Y de la Lomas del Toro a la Kino, ¿de cuánto puede ser la caminata? Más de cuarentaicinco minutos, siempre que antes no te pierdas, dijo Epifanio. Y ya no digamos de la Reforma a la Kino, dijo Juan de Dios Martínez. Así que este buey va en coche, dijo el jefe de policía. Es de lo único que podemos estar seguros, dijo Juan de Dios Martínez. Y probablemente lleva ropa limpia en el interior del coche. ¿Y eso?, dijo el jefe de policía. Como medida de precaución. O sea que tú crees que el Penitente no es ningún pendejo, dijo Negrete. Se vuelve tarolas sólo cuando está en el interior de una iglesia, cuando sale es una persona normal y corriente, susurró Juan de Dios Martínez.

Ah, caray, dijo el jefe de policía. ¿Y tú qué piensas, Epifanio?

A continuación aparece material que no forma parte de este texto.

/-- Settles O19: with no FREE slot the oldest BARRED entry is closed EVICT, and the admission takes its slot. -/
theorem fullTableEvictsTheOldestBarred : Obligations.FullTableEvictsTheOldestBarred := by
  intro key home r req s hserving hown hkey hclosed hrow row hsuspended hzone hservice hfree
  have hnew : attach key home req (radioGood s) =
      admitNew key r (commonServices req ((radioGood s).partnerRow r).services) (radioGood s) := by
    rw [attach_of_new (s := radioGood s) hserving hown hkey hclosed,
      admitChecked_of_passed (s := radioGood s) hrow hsuspended hzone hservice]
  refine ⟨fun hfull => congrArg Host.Outcome.next (hnew.trans (admitNew_of_full_table (s := radioGood s) hfree hfull)),
    fun b old holdest hopen hstore hnone hradio => ?_⟩
  have hbarred : old.state = .barred := by
    obtain ⟨e, he, hstate⟩ := isBarred_iff.1 (List.find?_some holdest)
    rw [hopen] at he
    cases he
    exact hstate
  have hopen' : (radioGood s).slot b = .opened old := hopen
  obtain ⟨-, hothers, hattach, -⟩ := closeSlot_orders .evict false hopen'
  obtain ⟨hslot, hclosing⟩ := closeSlot_of_room (cause := .evict) (quiet := false) hopen'
    ((State.takesFinal_iff _).2 ⟨hstore, hnone⟩)
  have hqueue := closeSlot_queue_of_release (cause := .evict) rfl hopen' hradio
  rw [becameBarred_of_barred hbarred] at hqueue
  have hclose := closeSlot_touches .evict false b (radioGood s)
  have hfree1 : (closeSlot .evict false b (radioGood s)).firstFree = some b :=
    firstFree_of_only (s := radioGood s) hfree (closeSlot_length .evict false hopen') hslot
      (s.lt_of_slot b (by simp [hopen])) hothers
  have hadmit : admitNew key r (commonServices req ((radioGood s).partnerRow r).services) (radioGood s) =
      admitInto b key r (commonServices req row.services) (closeSlot .evict false b (radioGood s)) := by
    have hroom : (radioGood s).bsd.store.length < Config.storePlaces := hstore
    rw [admitNew, show (radioGood s).firstFree = none from hfree]
    simp only [show (radioGood s).oldestBarred = some b from holdest, if_pos hroom, hfree1]
    rfl
  have hclosed1 : (closeSlot .evict false b (radioGood s)).findOpen key = none :=
    closeSlot_findOpen_none .evict false b (s := radioGood s) hclosed
  obtain ⟨e, hslotb, hsame, hslots⟩ := admitInto_slot (partner := r) (grant := commonServices req row.services) hfree1 hclosed1
  have hshape := queueClaim_sameShape key (queueRadio
    ((placeEntry b key r (commonServices req row.services) (closeSlot .evict false b (radioGood s))).answer
      ((closeSlot .evict false b (radioGood s)).newEntry key r (commonServices req row.services)))
    (placeEntry b key r (commonServices req row.services) (closeSlot .evict false b (radioGood s))))
  have hgrant : e.grant = ⟨req.data && row.services.data, req.voice && row.services.voice⟩ := hsame.grant
  refine ⟨_, e, congrArg Host.Outcome.next (hnew.trans hadmit), hslotb, hsame.key, hsame.partner,
    fun j hj => (hslots j hj).trans (hothers j hj), ?attach, ?closing, fun hne => ?departed, hgrant, ?queue, ?touches⟩
  case attach => rw [admitInto_eq, hshape.attach]; exact congrArg (· ++ [b]) hattach
  case closing => rw [admitInto_eq, hshape.closing]; exact hclosing.trans hnone
  case departed =>
    refine ⟨(radioGood s).departureOf old, ?_, rfl⟩
    have hlist : (admitInto b key r (commonServices req row.services) (closeSlot .evict false b (radioGood s))).hov.departures =
        (closeSlot .evict false b (radioGood s)).hov.departures.filter (fun d => d.key != key) :=
      queueClaim_departures _ _
    rw [hlist, closeSlot_departures rfl false hopen', joinDepartures_fst]
    exact List.mem_filter.2 ⟨List.mem_append_right _ (List.mem_singleton_self _), by simpa [State.departureOf] using hne⟩
  case queue =>
    have hanswer : (admitInto b key r (commonServices req row.services) (closeSlot .evict false b (radioGood s))).rch.queue =
        (closeSlot .evict false b (radioGood s)).rch.queue ++
          [(closeSlot .evict false b (radioGood s)).answer
            ((closeSlot .evict false b (radioGood s)).newEntry key r (commonServices req row.services))] := by
      rw [admitInto_eq, placeEntry_answer, (queueClaim_touches _ _ .rch (by decide)).1]
      refine (queueRadio_room (s := placeEntry b key r (commonServices req row.services)
        (closeSlot .evict false b (radioGood s))) _ ?_).1
      change (closeSlot .evict false b (radioGood s)).rch.queue.length < 16
      rw [hqueue]
      simp only [Bool.false_eq_true, if_false, List.append_nil, List.length_append, List.length_singleton]
      have : (radioGood s).rch.queue.length ≤ 14 := hradio
      omega
    have hgate : (closeSlot .evict false b (radioGood s)).slc = s.slc := hclose .slc (by decide)
    rw [hanswer, hqueue, answer_eq, hgate, hgrant, hsame.state]
    simp only [Bool.false_eq_true, if_false, List.append_nil, List.append_assoc]
    rfl
  case touches =>
    exact ((radioGood_touches s).comp hclose (cs := [.sub, .hov, .bsd, .rch])).comp (admitInto_touches _ _ _ _ _)

end Sys2Proof.Machine
end

section
/-! The dwell and the wake of a DORMANT station (R94, R96, R97; Table 5.3), and what a mark to the next leg comes to. -/

-- One theorem after another: all at once take more threads than the check's memory holds.
set_option Elab.async false

namespace Sys2Proof.Machine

Puede ser, dijo Epifanio. Si vive solo, puede volver oliendo a mierda, total, del coche a su sede no puede tardar más de un minuto. Si vive con alguna ruca o con los jefes, seguro que se cambia de ropa antes de entrar. Suena lógico, dijo el jefe de policía.

Pero la cuestión es cómo le ponemos fin a todo esto. ¿Se te ocurre algo? Por lo pronto, poner un policía en cada iglesia y esperar a que el Penitente dé el primer paso, dijo Juan de Dios Martínez. Mi hermano es muy católico, dijo el jefe de policía como si pensara en voz alta. Tengo que preguntarle algunas cosas.